The Butler state representative's bill was one of several sent to the committee in 2021 aimed at targeting human trafficking. House Bill 488, which would create an affirmative duty to report to police the children who are missing, as well as House Bill 753, which would increase the grading for “trafficking of infants” from a first-degree misdemeanor to a felony of the first degree, both sit in the Senate committee, for instance, despite passage in the lower chamber.

Mustello said the bill's main purpose was not to create punishments for actions not already deemed illegal, but rather to strengthen prosecutors' ability to further pursue charges and convictions against those who perform an already illegal action to further human trafficking.

“It would strengthen the law further to further prosecute human traffickers if they engage in any of those acts with minors,” Mustello said.

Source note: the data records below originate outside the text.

theorem shareChange_keeps {s0 s : State} (n : Nat) (h : Keeps s0 s) : Keeps s0 (shareChange n s) := by
  unfold shareChange
  repeat' (first | with_reducible assumption | with_reducible exact Keeps.refl _ | with_reducible apply schedule_keeps | with_reducible apply keeps_ite | intro _ | dsimp only | split)

theorem vecWrite_keeps {s0 s : State} (n : Nat) (k : Nat) (data : Nat) (h : Keeps s0 s) : Keeps s0 (vecWrite n k data s) := by
  unfold vecWrite
  repeat' (first | with_reducible assumption | with_reducible exact Keeps.refl _ | with_reducible apply wr_keeps | with_reducible apply pdkMod_keeps | with_reducible apply sendMsix_keeps | with_reducible apply keeps_ite | simp only [keeps_mk_iff] | intro _ | dsimp only | split)

theorem execPdkVecWrite_keeps {s0 s : State} (n : Nat) (k : Nat) (data : Word) (h : Keeps s0 s) : KeepsR s0 (execPdkVecWrite n k data s) := by
  unfold execPdkVecWrite
  repeat' (first | with_reducible assumption | with_reducible exact Keeps.refl _ | with_reducible apply vecWrite_keeps | with_reducible apply keepsR_next | with_reducible apply keeps_ite | with_reducible apply keepsR_ite | intro _ | dsimp only | split)

end Sys2Proof.Machine
end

“That's really what it was about, just strengthening the laws covering human trafficking.

“You're hearing about it more often, and hearing about it more often in our area. It's not just something you hear about in California and New York; it's happening in our backyard, down in Cranberry, and we've got (Interstate) 80 up north.”

She's hopeful the committee will take action on her bill and others.

"I'm hoping for some resolution in the Pennsylvania Senate to get this out of committee and to the Senate for a final vote, so we can work the bill out, if there's any issues to it that the Senate sees, so we can get it passed and onto the governor's desk,“ she said. ”There's a whole package of human trafficking bills over there, not just mine.“

Legislative backlog

The Senate Judiciary Committee is one of the largest committees in the state's upper legislative chamber. In the 2021-22 term alone, 164 “general bills” — that is, legislation not dealing with the appropriation of funds or symbolic resolutions such as naming bridges — have been referred to it, second only to the Appropriations Committee's 239 referred general bills.

Despite the large flow of proposed legislation, the committee hasn't taken many steps to pass those bills. It has reported out — meaning sent to the full Senate with a pass or do-not-pass recommendation, or no recommendation at all, with or without suggested amendments — just 33 bills.

Of all committees in the state Senate to which more than 50 bills have been referred this session, the Judiciary Committee has the lowest proportion of bills reported out: Just one-fifth, or 20%, of bills referred to it have been sent to the full body. The Appropriations Committee, the only one to receive more bills than judiciary, has reported out more than two-thirds — 68.2% — of the bills.